WHAT IS REQUIRED » Nothing more is wanted than an exact repeat of the data below.

[[ TASK MATERIAL open ]]

-- ==== Sys2Proof/Syntax.lean ====
section
/-! DEFINITION. The commands the block takes from outside, one constructor per row of the table of operations and
events, and the operand types they carry. -/

namespace Sys2Proof

/-- The formats of a CAN frame: classical, FD, XL (R444). -/
inductive CanFmt where
  | cc
  | fd
  | xl
  deriving DecidableEq, Repr

/-- A CAN frame: format, extended identifier, identifier, bit-rate switch, remote frame, data, and for CAN XL its
SEC, SDT, VCID and AF (R447, R464). -/
structure CxFrame where
  fmt : CanFmt
  ide : Bool
  ident : Nat
  brs : Bool
  remote : Bool
  data : List Byte
  sec : Bool
  sdt : Nat
  vcid : Nat
  af : Nat
  deriving DecidableEq, Repr

/-- The outcome of the ECC check of a word or beat that an access reads (R565, R615). -/
inductive Ecc where
  | clean
  | single
  | double
  deriving DecidableEq, Repr

/-- The fields of an action word besides OP (Table 4.10); the constructor of the command gives OP; and what
the ECC shows of the words of local memory and TCAM that it reads as it executes (R152). -/
structure ActWord where
  d : Fin 16
  a : Fin 16
  b : Fin 16
  x : Fin 64
  y : Fin 256
  imm : Word
  ecc : Ecc := .clean
  deriving DecidableEq, Repr

/-- A flit at the hub: its bits, and whether it ends its message (R88, R89). -/
structure HubFlit where
  last : Bool
  flit : BitVec 144
  deriving DecidableEq, Repr

/-- What the snapshot reads of an agreement cycle meet: a double-bit error in the final pass of a resynchronisation, and
the entries whose words hold one (R106, R132, R694). -/
structure IaReads where
  passError : Bool
  bad : List (Half × Fin 4096)
  deriving DecidableEq, Repr

/-- How a frame finds an inline pair: `full`: an inserted frame holds the port and the inline buffer overflows (R192); `ecc`:
what the decoding reads (R152). -/
structure InlRoom where
  full : Bool
  ecc : Ecc
  deriving DecidableEq, Repr

/-- How a frame passes a pair of a stopped engine: its latency in ns, and whether the inline buffer overflows (R187, R192). -/
structure InlHeld where
  lat : Nat
  full : Bool
  deriving DecidableEq, Repr

/-- A snapshot that is done: the store, and what the ECC showed of the bank words it read (R565, R625). -/
structure SnapDone where
  fast : Bool
  eccs : List (BitVec 40 × Ecc)
  deriving DecidableEq, Repr

/-- What the Trivet's read-back of the grant pairs shows (R65, R66, R68, R69). -/
inductive ReadBack where
  /-- The true and the complement line of a half's pair read these levels; `none`: those that the grant latch drives. -/
  | lines (h : Half) (levels : Option (Bool × Bool))
  /-- The holder's pair has disagreed with HOLDER for 20 consecutive TRV cycles. -/
  | disagree
  /-- Both pairs read asserted. -/
  | both
  /-- HOLDER itself holds another value than its three codes. -/
  | invalid (code : Byte)
  deriving DecidableEq, Repr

[[ TASK MATERIAL closed ]]

OUTPUT OF THE EXERCISE »
-- ==== Sys2Proof/Syntax.lean ====
section
/-! DEFINITION. The commands the block takes from outside, one constructor per row of the table of operations and
events, and the operand types they carry. -/

namespace Sys2Proof

/-- The formats of a CAN frame: classical, FD, XL (R444). -/
inductive CanFmt where
  | cc
  | fd
  | xl
  deriving DecidableEq, Repr

/-- A CAN frame: format, extended identifier, identifier, bit-rate switch, remote frame, data, and for CAN XL its
SEC, SDT, VCID and AF (R447, R464). -/
structure CxFrame where
  fmt : CanFmt
  ide : Bool
  ident : Nat
  brs : Bool
  remote : Bool
  data : List Byte
  sec : Bool
  sdt : Nat
  vcid : Nat
  af : Nat
  deriving DecidableEq, Repr

/-- The outcome of the ECC check of a word or beat that an access reads (R565, R615). -/
inductive Ecc where
  | clean
  | single
  | double
  deriving DecidableEq, Repr

/-- The fields of an action word besides OP (Table 4.10); the constructor of the command gives OP; and what
the ECC shows of the words of local memory and TCAM that it reads as it executes (R152). -/
structure ActWord where
  d : Fin 16
  a : Fin 16
  b : Fin 16
  x : Fin 64
  y : Fin 256
  imm : Word
  ecc : Ecc := .clean
  deriving DecidableEq, Repr

/-- A flit at the hub: its bits, and whether it ends its message (R88, R89). -/
structure HubFlit where
  last : Bool
  flit : BitVec 144
  deriving DecidableEq, Repr

/-- What the snapshot reads of an agreement cycle meet: a double-bit error in the final pass of a resynchronisation, and
the entries whose words hold one (R106, R132, R694). -/
structure IaReads where
  passError : Bool
  bad : List (Half × Fin 4096)
  deriving DecidableEq, Repr

/-- How a frame finds an inline pair: `full`: an inserted frame holds the port and the inline buffer overflows (R192); `ecc`:
what the decoding reads (R152). -/
structure InlRoom where
  full : Bool
  ecc : Ecc
  deriving DecidableEq, Repr

/-- How a frame passes a pair of a stopped engine: its latency in ns, and whether the inline buffer overflows (R187, R192). -/
structure InlHeld where
  lat : Nat
  full : Bool
  deriving DecidableEq, Repr

/-- A snapshot that is done: the store, and what the ECC showed of the bank words it read (R565, R625). -/
structure SnapDone where
  fast : Bool
  eccs : List (BitVec 40 × Ecc)
  deriving DecidableEq, Repr

/-- What the Trivet's read-back of the grant pairs shows (R65, R66, R68, R69). -/
inductive ReadBack where
  /-- The true and the complement line of a half's pair read these levels; `none`: those that the grant latch drives. -/
  | lines (h : Half) (levels : Option (Bool × Bool))
  /-- The holder's pair has disagreed with HOLDER for 20 consecutive TRV cycles. -/
  | disagree
  /-- Both pairs read asserted. -/
  | both
  /-- HOLDER itself holds another value than its three codes. -/
  | invalid (code : Byte)
  deriving DecidableEq, Repr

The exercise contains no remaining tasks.